Knowledge preservation

Sleep helps restore the part of the brain that stores knowledge, strengthens memories from throughout the day, and prepares your brain to learn new information the next day. Sleep deprivation can reduce your ability to learn new information by up to 40%, according to the National Institutes of Health.

Stresslevel

Cortisol levels, the main stress hormone, rises in your blood when you don’t get enough sleep at night.

Focus and thoughts

Drowsiness can make you feel “foggy”, making it difficult to stay alert and focused. This can make it difficult to solve problems or make important, quick decisions.

5 quick tips for a better night’s sleep

The average adult needs about seven to nine hours of sleep a night to give your body the chance to recharge its batteries and relax. If you have trouble falling asleep or constantly waking up in the middle of the night, it can mean bad news for your health and wallet. Here are a few tips you can follow for a more restful sleep.

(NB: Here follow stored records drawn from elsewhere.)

/-! ### `writeByte` -/

@[simp] theorem State.writeByte_v (a : Addr) (b : Byte) : (s.writeByte a b).v = s.v := rfl
@[simp] theorem State.writeByte_index (a : Addr) (b : Byte) : (s.writeByte a b).index = s.index := rfl
@[simp] theorem State.writeByte_pc (a : Addr) (b : Byte) : (s.writeByte a b).pc = s.pc := rfl
@[simp] theorem State.writeByte_sp (a : Addr) (b : Byte) : (s.writeByte a b).sp = s.sp := rfl
@[simp] theorem State.writeByte_stack (a : Addr) (b : Byte) : (s.writeByte a b).stack = s.stack := rfl
@[simp] theorem State.writeByte_dt (a : Addr) (b : Byte) : (s.writeByte a b).dt = s.dt := rfl
@[simp] theorem State.writeByte_st (a : Addr) (b : Byte) : (s.writeByte a b).st = s.st := rfl
@[simp] theorem State.writeByte_keys (a : Addr) (b : Byte) : (s.writeByte a b).keys = s.keys := rfl
@[simp] theorem State.writeByte_fb (a : Addr) (b : Byte) : (s.writeByte a b).fb = s.fb := rfl
@[simp] theorem State.writeByte_dirty (a : Addr) (b : Byte) : (s.writeByte a b).dirty = s.dirty := rfl
@[simp] theorem State.writeByte_fault (a : Addr) (b : Byte) : (s.writeByte a b).fault = s.fault := rfl
@[simp] theorem State.writeByte_faultPc (a : Addr) (b : Byte) : (s.writeByte a b).faultPc = s.faultPc := rfl
@[simp] theorem State.writeByte_faultOp (a : Addr) (b : Byte) : (s.writeByte a b).faultOp = s.faultOp := rfl
@[simp] theorem State.writeByte_mem (a : Addr) (b : Byte) : (s.writeByte a b).mem = s.mem.write a.toNat b := rfl
@[simp] theorem State.writeByte_draws (a : Addr) (b : Byte) : (s.writeByte a b).draws = s.draws := rfl

/-! ### `raise` -/

@[simp] theorem State.raise_v (c : FaultCause) (pc0 op : Word) : (s.raise c pc0 op).v = s.v := rfl
@[simp] theorem State.raise_index (c : FaultCause) (pc0 op : Word) : (s.raise c pc0 op).index = s.index := rfl
@[simp] theorem State.raise_pc (c : FaultCause) (pc0 op : Word) : (s.raise c pc0 op).pc = pc0 := rfl
@[simp] theorem State.raise_sp (c : FaultCause) (pc0 op : Word) : (s.raise c pc0 op).sp = s.sp := rfl
@[simp] theorem State.raise_stack (c : FaultCause) (pc0 op : Word) : (s.raise c pc0 op).stack = s.stack := rfl
@[simp] theorem State.raise_dt (c : FaultCause) (pc0 op : Word) : (s.raise c pc0 op).dt = s.dt := rfl
@[simp] theorem State.raise_st (c : FaultCause) (pc0 op : Word) : (s.raise c pc0 op).st = s.st := rfl
@[simp] theorem State.raise_keys (c : FaultCause) (pc0 op : Word) : (s.raise c pc0 op).keys = s.keys := rfl
@[simp] theorem State.raise_fb (c : FaultCause) (pc0 op : Word) : (s.raise c pc0 op).fb = s.fb := rfl
@[simp] theorem State.raise_dirty (c : FaultCause) (pc0 op : Word) : (s.raise c pc0 op).dirty = s.dirty := rfl
@[simp] theorem State.raise_fault (c : FaultCause) (pc0 op : Word) : (s.raise c pc0 op).fault = c := rfl
@[simp] theorem State.raise_faultPc (c : FaultCause) (pc0 op : Word) : (s.raise c pc0 op).faultPc = pc0 := rfl
@[simp] theorem State.raise_faultOp (c : FaultCause) (pc0 op : Word) : (s.raise c pc0 op).faultOp = op := rfl
@[simp] theorem State.raise_mem (c : FaultCause) (pc0 op : Word) : (s.raise c pc0 op).mem = s.mem := rfl
@[simp] theorem State.raise_draws (c : FaultCause) (pc0 op : Word) : (s.raise c pc0 op).draws = s.draws := rfl

/-! ### `raiseInstr` -/

@[simp] theorem State.raiseInstr_v (c : FaultCause) (op : Word) : (s.raiseInstr c op).v = s.v := rfl
@[simp] theorem State.raiseInstr_index (c : FaultCause) (op : Word) : (s.raiseInstr c op).index = s.index := rfl
@[simp] theorem State.raiseInstr_pc (c : FaultCause) (op : Word) : (s.raiseInstr c op).pc = s.pc0 := rfl
@[simp] theorem State.raiseInstr_sp (c : FaultCause) (op : Word) : (s.raiseInstr c op).sp = s.sp := rfl
@[simp] theorem State.raiseInstr_stack (c : FaultCause) (op : Word) : (s.raiseInstr c op).stack = s.stack := rfl
@[simp] theorem State.raiseInstr_dt (c : FaultCause) (op : Word) : (s.raiseInstr c op).dt = s.dt := rfl
@[simp] theorem State.raiseInstr_st (c : FaultCause) (op : Word) : (s.raiseInstr c op).st = s.st := rfl
@[simp] theorem State.raiseInstr_keys (c : FaultCause) (op : Word) : (s.raiseInstr c op).keys = s.keys := rfl
@[simp] theorem State.raiseInstr_fb (c : FaultCause) (op : Word) : (s.raiseInstr c op).fb = s.fb := rfl
@[simp] theorem State.raiseInstr_dirty (c : FaultCause) (op : Word) : (s.raiseInstr c op).dirty = s.dirty := rfl
@[simp] theorem State.raiseInstr_fault (c : FaultCause) (op : Word) : (s.raiseInstr c op).fault = c := rfl
@[simp] theorem State.raiseInstr_faultPc (c : FaultCause) (op : Word) : (s.raiseInstr c op).faultPc = s.pc0 := rfl
@[simp] theorem State.raiseInstr_faultOp (c : FaultCause) (op : Word) : (s.raiseInstr c op).faultOp = op := rfl
@[simp] theorem State.raiseInstr_mem (c : FaultCause) (op : Word) : (s.raiseInstr c op).mem = s.mem := rfl
@[simp] theorem State.raiseInstr_draws (c : FaultCause) (op : Word) : (s.raiseInstr c op).draws = s.draws := rfl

1. Avoid electronics about an hour before bed. Devices like your laptop and phone emit a blue light that can affect your body’s production of melatonin, a hormone that determines your sleep-wake cycle.

2. Stick to the 20 minute rule. If you go to bed and 20 minutes pass but you haven’t fallen asleep, get up and do something relaxing until you feel sleepy. This could be reading a book, sitting and listening to music, or sipping a cup of herbal tea to lull you to sleep.

3. Make a bedtime routine and stick to it. At about the same time, get ready for bed and go to bed every night to set your sleep-wake rhythm. After all, your body should automatically recognize when it is time to relax for bed and feel tired.

4. Practice physical activity during the day. Exercise can help you get tired and make you feel sleepy as bedtime approaches. However, do not exercise too close to bedtime, or your heart rate will pick up. It’s a little counterproductive trying to get tired.

5. Make sure that your bedroom offers a good sleeping environment. The ideal sleeping temperature is around 65 degrees. You want your bedroom to be dark and you want a comfortable one mattress.

The information contained in this article is for educational and informational purposes only and is not intended as health or medical advice. Always contact a doctor or other qualified health care provider with questions about a medical condition or health goals.